→ **Given information**
/-- A sample is dropped rather than delivered (R201); `n` samples already wait for the queue. DESIGN CHOICE: so is one whose
destination has EN = 0 at delivery (assumption 109). -/
def Dev.sampleRefused (d : Dev) (k q n : Nat) (x : Sample) : Bool :=
  let max := d.fld (OUTR_DEST_CFG_MAX_PER_STAGE k)
  decide (4 ≤ x.dest) || !d.on (OUTR_DEST_CFG_EN k) || (!x.waiting && d.qPosted q == 0 && decide (32 ≤ n)) ||
    (max != 0 && decide (max ≤ tget 0 d.fab.sent k)) || decide (d.bufFree < 145) || d.coachDown (qOwner q) || d.dead.contains q

/-- The oldest sample of destination `k` whose frame's tail has been checked is delivered, waits, or is dropped; those that
wait go first once a descriptor is posted. -/
def execSampleDelivery (dt k : Nat) (s : State) : Host.Outcome State Fault Refusal :=
  s.onAll dt (k < 4) fun m d =>
    let q := d.fld (OUTR_DEST_CFG_QUEUE k)
    let waiting := d.fab.samples.filter (fun x => x.waiting && x.dest == k)
    -- R201 counts the samples that wait for the queue, whichever destinations name it
    let n := (d.fab.samples.filter (fun x => x.waiting && decide (x.dest < 4) && d.fld (OUTR_DEST_CFG_QUEUE x.dest) == q)).length
    let fresh := d.fab.samples.find? (fun x => x.ready && !x.waiting && x.dest % 4 == k)
    match (if d.fabDown then none else if d.qPosted q ≠ 0 ∧ waiting ≠ [] then waiting.head? else fresh) with
    | none => (d, m)
    | some x =>
      if d.sampleRefused k q n x then ((d.removeSample x).sampleDrop k, m)
      else if d.qPosted q = 0 then
        ({ d with fab := { d.fab with
            samples := modifyFirst (· == x) (fun y => { y with waiting := true }) d.fab.samples } }, m)
      else d.sampleWrite m k q x

/-- A write of a sampler's N (R197). -/
def Dev.samplerWrite (d : Dev) (p k v : Nat) : Dev := (d.put (OUTR_PORT_N_N p k) v).reload p k

def execOutrPortNWrite (dt : Nat) (a : Acc) (p k v : Nat) (s : State) : Host.Outcome State Fault Refusal :=
  s.onDevM dt (p < 44 && k < 8) fun m d => d.regWrite m a (OUTR_PORT_N p k) (·.samplerWrite p k v)

/-! ### The tow mirror (R203–R206) -/

/-- An enable refused, or an arm expired (R205). -/
def Dev.towErr (d : Dev) (cfg : Bool) : Dev :=
  ((d.set (if cfg then TOW_L_STS_CFG_ERR else TOW_L_STS_SEQ_ERR)).setTow 0).post 0x14 0x0003 0 9 (b2n cfg)

/-- The checks of R206. -/
def Dev.towChecks (d : Dev) : Bool :=
  let a := d.fld TOW_L_ANALYSIS_PORT
  let ok := d.fld TOW_CFG_ALLOWED
  let src := d.fld TOW_L_ING_SRC_PORTS ||| d.fld TOW_L_EGR_SRC_PORTS
  1 ≤ a && a ≤ 12 && bit (a - 1) ok && (src &&& (ok ^^^ 0xFFF)) == 0 && !bit (a - 1) src && src != 0

/-- A 16-bit write to TOW_LEGACY_CTL (R205). DESIGN CHOICE: DISABLE together with ARM or ENABLE alone counts as DISABLE
(assumption 110). -/
def Dev.towCtl (d : Dev) (v : Nat) : Dev :=
  let arm := bit 0 v
  let en := bit 1 v
  let st := d.fld TOW_STS_STATE
  if d.on TOW_STS_SEALED_OFF ∨ d.gated 4 0 then d
  else if arm ∧ en then d.towErr false
  else if bit 2 v then (if st = 2 then (d.setTow 0).post 0x14 0x0002 0 9 0 else d.setTow 0)
  else if arm ∧ st ≠ 2 then
    ({ d with fab := { d.fab with towArm := d.up } } : Dev).setTow 1
  else if en ∧ st = 0 then d.towErr false
  else if en ∧ st = 1 then
    (if d.towChecks then (d.setTow 2).post 0x14 0x0001 0 9 (d.fld TOW_L_ANALYSIS_PORT) else d.towErr true)
  else d

def execTowArm (dt : Nat) (a : Acc) (v : Nat) (s : State) : Host.Outcome State Fault Refusal :=
  s.onDevM dt true fun m d => d.regWrite m a TOW_LEGACY_CTL (·.towCtl v)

→ **Try it**
Every line from the line containing "s.onAll dt (k < 4) fun m d =>" through the line containing "let n := (d.fab.samples.filter" in the records above must be retyped exactly. Leave out the rest.

→ **Response to this exercise**
  s.onAll dt (k < 4) fun m d =>
    let q := d.fld (OUTR_DEST_CFG_QUEUE k)
    let waiting := d.fab.samples.filter (fun x => x.waiting && x.dest == k)
    -- R201 counts the samples that wait for the queue, whichever destinations name it
    let n := (d.fab.samples.filter (fun x => x.waiting && decide (x.dest < 4) && d.fld (OUTR_DEST_CFG_QUEUE x.dest) == q)).length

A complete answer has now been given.